* Work item
Give back an exact copy of the lines in the records below, from the line that has "def RTC_ALMHI : Nat := 0x4006002c" through the line that has "def MON_STATUS : Nat := 0x4007000c", and nothing besides.

* Data
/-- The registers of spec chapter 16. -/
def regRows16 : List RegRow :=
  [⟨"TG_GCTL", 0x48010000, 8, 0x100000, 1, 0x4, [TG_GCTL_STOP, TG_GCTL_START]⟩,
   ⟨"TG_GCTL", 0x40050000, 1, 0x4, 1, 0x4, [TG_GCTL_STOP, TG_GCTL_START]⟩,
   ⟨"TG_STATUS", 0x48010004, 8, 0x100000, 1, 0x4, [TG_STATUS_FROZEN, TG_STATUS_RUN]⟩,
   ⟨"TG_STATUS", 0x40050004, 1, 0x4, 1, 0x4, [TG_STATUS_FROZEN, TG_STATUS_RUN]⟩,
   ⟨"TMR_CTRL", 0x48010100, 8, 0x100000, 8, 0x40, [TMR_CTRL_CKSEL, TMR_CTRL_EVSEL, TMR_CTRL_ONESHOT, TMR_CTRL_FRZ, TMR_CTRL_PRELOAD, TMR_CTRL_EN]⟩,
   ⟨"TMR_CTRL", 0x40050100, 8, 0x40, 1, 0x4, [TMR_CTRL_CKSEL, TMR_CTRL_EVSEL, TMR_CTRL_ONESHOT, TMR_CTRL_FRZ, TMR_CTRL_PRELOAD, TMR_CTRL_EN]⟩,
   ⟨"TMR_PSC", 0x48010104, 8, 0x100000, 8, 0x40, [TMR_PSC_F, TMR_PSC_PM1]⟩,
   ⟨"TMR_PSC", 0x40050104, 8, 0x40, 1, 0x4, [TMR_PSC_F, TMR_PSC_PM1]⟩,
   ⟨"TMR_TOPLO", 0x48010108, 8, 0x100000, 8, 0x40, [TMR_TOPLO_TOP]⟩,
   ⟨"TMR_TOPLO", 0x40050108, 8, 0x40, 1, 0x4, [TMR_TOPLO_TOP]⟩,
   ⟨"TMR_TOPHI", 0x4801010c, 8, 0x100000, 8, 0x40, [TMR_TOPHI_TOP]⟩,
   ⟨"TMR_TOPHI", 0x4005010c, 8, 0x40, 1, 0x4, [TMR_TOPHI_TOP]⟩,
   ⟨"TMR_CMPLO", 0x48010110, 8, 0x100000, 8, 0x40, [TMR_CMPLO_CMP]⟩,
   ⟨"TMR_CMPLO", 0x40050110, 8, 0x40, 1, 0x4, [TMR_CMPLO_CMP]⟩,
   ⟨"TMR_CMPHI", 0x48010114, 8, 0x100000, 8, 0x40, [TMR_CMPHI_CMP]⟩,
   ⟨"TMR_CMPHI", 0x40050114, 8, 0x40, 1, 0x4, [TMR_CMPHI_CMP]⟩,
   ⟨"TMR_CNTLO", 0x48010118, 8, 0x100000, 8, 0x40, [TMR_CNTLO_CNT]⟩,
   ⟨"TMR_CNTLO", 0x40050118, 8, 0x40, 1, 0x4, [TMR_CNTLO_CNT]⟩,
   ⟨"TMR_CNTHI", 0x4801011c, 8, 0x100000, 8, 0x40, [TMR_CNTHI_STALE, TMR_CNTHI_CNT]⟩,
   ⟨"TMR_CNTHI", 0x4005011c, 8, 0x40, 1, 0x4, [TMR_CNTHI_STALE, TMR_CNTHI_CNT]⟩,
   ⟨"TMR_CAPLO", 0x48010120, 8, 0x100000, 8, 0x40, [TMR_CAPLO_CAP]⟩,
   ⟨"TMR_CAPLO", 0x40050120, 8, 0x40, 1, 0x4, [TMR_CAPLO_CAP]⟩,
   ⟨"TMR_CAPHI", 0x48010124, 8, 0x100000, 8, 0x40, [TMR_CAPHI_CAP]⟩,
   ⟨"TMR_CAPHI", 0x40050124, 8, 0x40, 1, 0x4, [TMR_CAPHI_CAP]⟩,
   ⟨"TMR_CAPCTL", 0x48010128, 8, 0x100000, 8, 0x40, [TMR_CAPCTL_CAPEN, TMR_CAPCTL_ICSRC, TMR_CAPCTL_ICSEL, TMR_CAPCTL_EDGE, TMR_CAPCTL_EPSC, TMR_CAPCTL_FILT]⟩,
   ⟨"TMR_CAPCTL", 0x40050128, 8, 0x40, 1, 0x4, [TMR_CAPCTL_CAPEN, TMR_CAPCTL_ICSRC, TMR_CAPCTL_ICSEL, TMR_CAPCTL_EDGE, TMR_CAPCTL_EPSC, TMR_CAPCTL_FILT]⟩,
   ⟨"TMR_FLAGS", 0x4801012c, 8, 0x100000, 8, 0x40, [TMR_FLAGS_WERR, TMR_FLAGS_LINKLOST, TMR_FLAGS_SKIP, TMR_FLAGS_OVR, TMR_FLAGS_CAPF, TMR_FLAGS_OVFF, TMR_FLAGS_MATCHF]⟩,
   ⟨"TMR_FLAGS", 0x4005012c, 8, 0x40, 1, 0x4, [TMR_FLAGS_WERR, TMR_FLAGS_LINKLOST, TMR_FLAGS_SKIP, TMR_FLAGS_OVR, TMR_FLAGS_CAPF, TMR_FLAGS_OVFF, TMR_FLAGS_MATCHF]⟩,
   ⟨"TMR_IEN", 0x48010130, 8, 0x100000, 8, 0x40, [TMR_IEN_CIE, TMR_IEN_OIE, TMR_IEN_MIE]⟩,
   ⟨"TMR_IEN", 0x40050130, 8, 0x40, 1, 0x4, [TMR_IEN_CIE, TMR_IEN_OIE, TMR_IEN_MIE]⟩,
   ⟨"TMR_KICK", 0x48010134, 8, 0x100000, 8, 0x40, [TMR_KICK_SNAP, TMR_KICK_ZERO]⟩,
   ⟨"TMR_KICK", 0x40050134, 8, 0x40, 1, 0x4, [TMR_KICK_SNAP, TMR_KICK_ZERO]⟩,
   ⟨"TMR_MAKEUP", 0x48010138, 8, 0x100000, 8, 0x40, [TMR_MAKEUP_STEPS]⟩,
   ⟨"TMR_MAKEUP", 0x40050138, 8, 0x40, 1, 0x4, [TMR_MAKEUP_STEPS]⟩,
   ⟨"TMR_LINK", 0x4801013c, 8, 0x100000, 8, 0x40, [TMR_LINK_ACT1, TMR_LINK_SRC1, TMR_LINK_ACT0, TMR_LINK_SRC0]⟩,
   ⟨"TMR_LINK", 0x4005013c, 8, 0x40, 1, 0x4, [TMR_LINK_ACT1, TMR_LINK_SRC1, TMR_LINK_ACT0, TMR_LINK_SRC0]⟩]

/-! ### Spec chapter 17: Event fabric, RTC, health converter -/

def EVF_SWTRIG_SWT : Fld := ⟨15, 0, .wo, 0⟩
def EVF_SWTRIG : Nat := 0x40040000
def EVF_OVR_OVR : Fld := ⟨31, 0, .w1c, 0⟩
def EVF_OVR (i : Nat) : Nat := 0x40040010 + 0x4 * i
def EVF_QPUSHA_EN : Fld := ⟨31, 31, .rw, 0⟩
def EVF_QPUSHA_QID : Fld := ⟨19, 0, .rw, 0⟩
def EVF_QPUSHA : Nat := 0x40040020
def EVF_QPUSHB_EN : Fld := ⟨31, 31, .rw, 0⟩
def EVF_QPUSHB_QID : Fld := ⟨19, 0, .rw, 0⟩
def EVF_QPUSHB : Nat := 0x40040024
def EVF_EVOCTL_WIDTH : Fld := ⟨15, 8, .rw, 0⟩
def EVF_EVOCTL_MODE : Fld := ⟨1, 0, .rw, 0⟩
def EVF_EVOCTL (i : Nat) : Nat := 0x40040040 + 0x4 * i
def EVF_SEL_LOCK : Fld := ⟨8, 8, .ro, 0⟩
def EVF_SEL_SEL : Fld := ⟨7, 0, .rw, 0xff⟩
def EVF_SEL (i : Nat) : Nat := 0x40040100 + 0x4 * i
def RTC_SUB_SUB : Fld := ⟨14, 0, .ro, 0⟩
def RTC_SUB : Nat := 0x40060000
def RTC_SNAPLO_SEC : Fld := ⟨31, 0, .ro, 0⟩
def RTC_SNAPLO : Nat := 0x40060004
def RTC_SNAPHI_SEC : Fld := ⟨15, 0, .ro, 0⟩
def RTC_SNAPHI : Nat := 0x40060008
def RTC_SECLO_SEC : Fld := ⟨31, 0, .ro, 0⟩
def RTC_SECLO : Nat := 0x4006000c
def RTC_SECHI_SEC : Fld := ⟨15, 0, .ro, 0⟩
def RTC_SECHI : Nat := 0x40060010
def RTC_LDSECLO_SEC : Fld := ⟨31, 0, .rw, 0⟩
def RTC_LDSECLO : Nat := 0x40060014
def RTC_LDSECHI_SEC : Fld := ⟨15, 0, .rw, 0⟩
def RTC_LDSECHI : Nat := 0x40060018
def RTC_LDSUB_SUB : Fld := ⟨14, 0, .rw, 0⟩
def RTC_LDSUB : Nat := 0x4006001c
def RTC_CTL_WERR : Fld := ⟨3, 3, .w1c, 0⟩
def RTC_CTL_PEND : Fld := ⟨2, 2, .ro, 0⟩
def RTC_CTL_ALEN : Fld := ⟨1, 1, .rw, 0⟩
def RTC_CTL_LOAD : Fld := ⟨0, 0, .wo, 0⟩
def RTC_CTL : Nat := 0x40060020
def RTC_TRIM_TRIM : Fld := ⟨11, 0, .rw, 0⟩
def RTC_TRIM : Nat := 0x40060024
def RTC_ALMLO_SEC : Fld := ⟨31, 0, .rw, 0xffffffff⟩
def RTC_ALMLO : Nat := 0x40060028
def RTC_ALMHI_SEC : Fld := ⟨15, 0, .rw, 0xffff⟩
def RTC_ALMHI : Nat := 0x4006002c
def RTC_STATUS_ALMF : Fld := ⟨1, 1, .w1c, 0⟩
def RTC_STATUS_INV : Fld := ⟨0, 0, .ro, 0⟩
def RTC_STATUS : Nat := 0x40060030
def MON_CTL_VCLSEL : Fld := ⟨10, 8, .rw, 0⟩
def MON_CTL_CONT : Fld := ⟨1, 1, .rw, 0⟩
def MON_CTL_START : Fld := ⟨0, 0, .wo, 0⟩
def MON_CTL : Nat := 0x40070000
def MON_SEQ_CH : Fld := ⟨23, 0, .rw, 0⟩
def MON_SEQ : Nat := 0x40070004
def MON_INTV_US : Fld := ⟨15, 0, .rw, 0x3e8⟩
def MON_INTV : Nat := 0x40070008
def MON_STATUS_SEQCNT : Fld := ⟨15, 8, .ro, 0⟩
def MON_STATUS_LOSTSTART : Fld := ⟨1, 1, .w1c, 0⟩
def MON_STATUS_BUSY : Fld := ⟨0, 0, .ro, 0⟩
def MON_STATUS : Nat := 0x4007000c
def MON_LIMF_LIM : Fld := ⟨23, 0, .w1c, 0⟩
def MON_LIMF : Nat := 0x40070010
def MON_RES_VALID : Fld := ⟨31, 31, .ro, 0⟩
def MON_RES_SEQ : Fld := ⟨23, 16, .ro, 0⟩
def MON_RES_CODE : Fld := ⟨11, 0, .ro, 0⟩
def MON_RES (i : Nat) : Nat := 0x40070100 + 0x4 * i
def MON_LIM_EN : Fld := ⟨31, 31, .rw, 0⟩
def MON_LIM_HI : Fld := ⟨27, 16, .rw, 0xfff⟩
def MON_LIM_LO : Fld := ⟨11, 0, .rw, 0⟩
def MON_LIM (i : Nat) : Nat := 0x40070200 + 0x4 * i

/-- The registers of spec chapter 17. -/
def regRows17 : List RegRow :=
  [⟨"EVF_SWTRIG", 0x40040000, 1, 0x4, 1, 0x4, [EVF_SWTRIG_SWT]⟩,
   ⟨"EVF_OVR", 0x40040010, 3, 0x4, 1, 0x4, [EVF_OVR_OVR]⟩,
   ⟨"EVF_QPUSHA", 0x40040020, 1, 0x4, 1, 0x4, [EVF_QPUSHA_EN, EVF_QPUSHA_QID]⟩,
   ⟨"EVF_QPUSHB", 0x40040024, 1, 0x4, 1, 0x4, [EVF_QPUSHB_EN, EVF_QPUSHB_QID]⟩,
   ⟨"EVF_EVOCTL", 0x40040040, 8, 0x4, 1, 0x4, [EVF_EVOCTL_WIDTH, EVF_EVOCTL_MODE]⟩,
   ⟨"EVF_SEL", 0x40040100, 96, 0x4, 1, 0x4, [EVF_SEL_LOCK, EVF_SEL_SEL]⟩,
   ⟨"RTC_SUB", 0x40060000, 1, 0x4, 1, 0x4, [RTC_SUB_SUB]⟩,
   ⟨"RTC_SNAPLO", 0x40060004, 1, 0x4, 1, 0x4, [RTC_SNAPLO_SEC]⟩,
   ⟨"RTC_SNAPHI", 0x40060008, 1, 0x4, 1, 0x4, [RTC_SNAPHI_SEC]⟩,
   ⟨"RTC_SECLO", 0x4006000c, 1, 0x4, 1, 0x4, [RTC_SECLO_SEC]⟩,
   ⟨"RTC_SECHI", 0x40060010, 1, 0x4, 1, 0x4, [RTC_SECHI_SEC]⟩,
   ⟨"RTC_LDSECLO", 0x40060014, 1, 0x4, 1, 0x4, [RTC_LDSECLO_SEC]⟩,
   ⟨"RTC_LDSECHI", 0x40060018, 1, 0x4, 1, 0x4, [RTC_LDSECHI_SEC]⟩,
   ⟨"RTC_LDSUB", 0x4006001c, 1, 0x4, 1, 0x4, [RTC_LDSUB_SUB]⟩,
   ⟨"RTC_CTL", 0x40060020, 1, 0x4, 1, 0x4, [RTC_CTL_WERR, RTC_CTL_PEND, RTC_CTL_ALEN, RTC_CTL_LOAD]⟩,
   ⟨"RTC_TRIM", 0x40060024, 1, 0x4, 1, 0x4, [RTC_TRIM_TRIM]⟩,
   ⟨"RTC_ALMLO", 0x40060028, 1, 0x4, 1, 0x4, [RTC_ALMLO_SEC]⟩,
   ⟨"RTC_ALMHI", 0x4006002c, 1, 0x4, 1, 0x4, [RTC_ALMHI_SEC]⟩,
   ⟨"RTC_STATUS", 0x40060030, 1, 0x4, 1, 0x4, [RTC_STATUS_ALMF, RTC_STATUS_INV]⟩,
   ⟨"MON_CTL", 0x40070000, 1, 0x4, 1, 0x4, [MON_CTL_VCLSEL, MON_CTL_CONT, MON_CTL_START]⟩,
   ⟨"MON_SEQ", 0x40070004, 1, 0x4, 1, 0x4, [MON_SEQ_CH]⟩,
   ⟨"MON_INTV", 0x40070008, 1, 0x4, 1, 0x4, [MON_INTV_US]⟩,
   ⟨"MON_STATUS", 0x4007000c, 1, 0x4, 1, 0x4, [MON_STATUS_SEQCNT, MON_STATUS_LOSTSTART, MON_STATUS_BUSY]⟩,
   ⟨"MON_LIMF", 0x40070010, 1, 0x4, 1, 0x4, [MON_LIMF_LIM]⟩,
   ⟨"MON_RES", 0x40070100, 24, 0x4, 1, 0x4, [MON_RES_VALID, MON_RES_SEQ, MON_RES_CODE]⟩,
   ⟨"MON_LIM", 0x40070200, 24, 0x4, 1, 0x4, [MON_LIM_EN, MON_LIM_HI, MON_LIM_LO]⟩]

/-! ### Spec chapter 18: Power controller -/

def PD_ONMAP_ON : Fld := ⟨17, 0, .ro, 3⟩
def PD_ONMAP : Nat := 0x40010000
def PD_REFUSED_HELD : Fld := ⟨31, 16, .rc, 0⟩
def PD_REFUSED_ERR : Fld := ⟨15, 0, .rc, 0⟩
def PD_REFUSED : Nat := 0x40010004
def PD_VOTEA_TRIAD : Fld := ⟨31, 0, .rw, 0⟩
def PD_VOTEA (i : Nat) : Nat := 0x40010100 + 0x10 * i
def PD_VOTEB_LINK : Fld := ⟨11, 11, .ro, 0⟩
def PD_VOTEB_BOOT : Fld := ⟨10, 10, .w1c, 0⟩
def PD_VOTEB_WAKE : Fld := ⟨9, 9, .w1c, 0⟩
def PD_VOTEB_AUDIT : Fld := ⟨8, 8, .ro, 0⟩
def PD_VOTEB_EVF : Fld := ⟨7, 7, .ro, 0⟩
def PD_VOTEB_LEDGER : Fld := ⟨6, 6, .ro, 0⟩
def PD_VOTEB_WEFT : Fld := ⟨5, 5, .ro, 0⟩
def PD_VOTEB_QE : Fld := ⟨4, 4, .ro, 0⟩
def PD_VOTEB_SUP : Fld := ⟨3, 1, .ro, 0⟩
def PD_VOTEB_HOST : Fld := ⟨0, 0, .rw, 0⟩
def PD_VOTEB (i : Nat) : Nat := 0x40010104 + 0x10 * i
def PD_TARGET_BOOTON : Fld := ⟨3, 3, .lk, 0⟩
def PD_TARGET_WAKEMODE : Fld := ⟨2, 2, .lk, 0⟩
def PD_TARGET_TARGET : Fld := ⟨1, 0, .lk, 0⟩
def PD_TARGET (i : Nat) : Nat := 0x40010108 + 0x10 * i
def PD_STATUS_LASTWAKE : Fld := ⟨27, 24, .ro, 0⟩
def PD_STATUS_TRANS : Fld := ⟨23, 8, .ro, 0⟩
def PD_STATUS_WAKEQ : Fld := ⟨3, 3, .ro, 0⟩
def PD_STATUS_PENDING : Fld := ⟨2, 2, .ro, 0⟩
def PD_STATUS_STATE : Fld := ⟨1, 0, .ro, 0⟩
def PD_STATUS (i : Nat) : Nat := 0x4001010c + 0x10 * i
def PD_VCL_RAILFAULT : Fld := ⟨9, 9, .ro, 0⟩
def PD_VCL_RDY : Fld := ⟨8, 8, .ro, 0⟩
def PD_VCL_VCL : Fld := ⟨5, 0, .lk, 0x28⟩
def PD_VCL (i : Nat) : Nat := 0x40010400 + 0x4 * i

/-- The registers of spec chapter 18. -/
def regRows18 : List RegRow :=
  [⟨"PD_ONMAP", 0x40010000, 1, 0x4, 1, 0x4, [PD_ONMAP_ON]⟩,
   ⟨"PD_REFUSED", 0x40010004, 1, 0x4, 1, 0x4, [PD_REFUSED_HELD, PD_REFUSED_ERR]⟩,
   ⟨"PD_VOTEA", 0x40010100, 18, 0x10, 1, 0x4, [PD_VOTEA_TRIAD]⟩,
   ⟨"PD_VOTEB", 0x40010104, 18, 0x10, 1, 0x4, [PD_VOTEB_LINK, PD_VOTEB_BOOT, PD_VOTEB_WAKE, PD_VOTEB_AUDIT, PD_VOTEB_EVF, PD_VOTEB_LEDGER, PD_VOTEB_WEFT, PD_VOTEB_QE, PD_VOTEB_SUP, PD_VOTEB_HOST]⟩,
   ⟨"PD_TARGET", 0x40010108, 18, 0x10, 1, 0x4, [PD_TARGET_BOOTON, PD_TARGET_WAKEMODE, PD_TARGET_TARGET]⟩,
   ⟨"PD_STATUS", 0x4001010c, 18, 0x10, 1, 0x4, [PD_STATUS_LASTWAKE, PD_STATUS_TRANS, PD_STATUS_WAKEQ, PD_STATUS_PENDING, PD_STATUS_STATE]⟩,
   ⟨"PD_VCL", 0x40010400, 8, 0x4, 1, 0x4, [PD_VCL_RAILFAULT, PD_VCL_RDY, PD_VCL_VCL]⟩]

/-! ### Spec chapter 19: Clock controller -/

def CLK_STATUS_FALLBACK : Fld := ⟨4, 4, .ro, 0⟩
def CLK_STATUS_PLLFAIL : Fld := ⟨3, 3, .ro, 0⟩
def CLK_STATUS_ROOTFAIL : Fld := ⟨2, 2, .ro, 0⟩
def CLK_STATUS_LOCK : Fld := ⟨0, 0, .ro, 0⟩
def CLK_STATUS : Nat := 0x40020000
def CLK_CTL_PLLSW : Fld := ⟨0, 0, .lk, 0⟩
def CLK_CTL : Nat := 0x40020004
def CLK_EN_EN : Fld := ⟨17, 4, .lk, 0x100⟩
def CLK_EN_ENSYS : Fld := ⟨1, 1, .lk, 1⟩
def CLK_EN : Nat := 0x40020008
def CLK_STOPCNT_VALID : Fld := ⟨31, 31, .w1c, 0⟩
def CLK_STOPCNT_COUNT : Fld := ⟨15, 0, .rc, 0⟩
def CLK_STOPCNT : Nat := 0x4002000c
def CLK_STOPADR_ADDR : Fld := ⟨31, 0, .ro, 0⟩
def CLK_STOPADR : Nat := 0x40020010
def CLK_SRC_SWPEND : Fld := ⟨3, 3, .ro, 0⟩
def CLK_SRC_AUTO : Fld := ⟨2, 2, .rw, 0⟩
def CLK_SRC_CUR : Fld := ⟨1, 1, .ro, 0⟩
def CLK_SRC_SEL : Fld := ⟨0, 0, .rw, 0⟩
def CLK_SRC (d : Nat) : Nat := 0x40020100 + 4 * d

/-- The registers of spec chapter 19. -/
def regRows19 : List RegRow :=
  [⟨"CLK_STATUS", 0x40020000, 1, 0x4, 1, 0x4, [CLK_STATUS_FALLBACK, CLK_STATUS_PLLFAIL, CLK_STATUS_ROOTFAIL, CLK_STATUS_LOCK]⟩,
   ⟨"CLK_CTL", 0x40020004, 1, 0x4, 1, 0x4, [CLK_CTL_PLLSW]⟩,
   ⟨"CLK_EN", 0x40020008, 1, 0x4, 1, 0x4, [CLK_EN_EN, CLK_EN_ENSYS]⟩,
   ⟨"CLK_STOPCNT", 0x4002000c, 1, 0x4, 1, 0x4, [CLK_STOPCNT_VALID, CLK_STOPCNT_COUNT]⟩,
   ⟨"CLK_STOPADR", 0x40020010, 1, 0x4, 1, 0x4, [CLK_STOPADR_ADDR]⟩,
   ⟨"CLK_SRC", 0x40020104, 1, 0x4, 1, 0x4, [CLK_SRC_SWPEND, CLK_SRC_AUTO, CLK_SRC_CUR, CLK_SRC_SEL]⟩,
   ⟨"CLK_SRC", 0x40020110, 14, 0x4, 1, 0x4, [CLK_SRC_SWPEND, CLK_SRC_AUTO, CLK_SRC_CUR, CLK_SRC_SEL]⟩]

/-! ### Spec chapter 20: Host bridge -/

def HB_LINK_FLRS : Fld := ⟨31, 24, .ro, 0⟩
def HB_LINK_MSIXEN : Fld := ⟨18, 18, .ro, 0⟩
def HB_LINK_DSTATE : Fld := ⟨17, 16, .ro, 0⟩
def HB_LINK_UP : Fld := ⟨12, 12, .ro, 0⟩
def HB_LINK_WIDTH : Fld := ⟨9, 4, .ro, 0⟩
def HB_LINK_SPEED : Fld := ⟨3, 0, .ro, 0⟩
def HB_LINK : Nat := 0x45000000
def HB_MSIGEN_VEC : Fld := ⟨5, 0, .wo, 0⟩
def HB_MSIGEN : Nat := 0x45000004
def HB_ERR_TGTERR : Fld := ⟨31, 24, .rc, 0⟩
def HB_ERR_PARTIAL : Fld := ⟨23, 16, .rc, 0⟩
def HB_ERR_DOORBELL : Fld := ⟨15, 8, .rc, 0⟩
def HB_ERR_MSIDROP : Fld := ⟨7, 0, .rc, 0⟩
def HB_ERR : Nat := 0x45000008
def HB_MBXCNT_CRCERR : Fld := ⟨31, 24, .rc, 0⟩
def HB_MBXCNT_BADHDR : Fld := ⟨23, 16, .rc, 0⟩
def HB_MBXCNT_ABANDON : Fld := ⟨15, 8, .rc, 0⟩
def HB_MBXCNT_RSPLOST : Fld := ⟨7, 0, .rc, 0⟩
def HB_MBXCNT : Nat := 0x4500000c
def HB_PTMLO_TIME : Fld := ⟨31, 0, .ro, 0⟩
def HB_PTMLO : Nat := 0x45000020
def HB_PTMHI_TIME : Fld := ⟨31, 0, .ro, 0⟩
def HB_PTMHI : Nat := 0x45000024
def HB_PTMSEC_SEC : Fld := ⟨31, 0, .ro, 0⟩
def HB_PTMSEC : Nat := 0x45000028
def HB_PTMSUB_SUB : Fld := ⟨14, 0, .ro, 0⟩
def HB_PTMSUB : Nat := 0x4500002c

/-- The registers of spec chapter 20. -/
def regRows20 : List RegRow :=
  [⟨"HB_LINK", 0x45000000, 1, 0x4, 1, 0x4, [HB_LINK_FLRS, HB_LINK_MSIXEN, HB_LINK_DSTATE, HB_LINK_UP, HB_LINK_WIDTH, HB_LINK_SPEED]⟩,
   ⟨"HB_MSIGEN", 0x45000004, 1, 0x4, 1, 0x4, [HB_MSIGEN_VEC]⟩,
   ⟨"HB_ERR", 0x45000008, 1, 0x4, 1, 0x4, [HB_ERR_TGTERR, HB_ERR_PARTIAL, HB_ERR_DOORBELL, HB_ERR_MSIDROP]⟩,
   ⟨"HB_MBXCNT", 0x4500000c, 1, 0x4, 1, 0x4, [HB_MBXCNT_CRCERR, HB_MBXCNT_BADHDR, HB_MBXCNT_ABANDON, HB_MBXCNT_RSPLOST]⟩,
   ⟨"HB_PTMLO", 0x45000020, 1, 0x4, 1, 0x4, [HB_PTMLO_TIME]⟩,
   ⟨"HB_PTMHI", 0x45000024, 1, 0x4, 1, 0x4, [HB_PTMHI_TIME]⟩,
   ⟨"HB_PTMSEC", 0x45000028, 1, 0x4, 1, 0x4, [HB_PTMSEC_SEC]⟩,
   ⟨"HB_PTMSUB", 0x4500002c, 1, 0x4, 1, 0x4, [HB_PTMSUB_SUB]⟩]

* Result of the task
def RTC_ALMHI : Nat := 0x4006002c
def RTC_STATUS_ALMF : Fld := ⟨1, 1, .w1c, 0⟩
def RTC_STATUS_INV : Fld := ⟨0, 0, .ro, 0⟩
def RTC_STATUS : Nat := 0x40060030
def MON_CTL_VCLSEL : Fld := ⟨10, 8, .rw, 0⟩
def MON_CTL_CONT : Fld := ⟨1, 1, .rw, 0⟩
def MON_CTL_START : Fld := ⟨0, 0, .wo, 0⟩
def MON_CTL : Nat := 0x40070000
def MON_SEQ_CH : Fld := ⟨23, 0, .rw, 0⟩
def MON_SEQ : Nat := 0x40070004
def MON_INTV_US : Fld := ⟨15, 0, .rw, 0x3e8⟩
def MON_INTV : Nat := 0x40070008
def MON_STATUS_SEQCNT : Fld := ⟨15, 8, .ro, 0⟩
def MON_STATUS_LOSTSTART : Fld := ⟨1, 1, .w1c, 0⟩
def MON_STATUS_BUSY : Fld := ⟨0, 0, .ro, 0⟩
def MON_STATUS : Nat := 0x4007000c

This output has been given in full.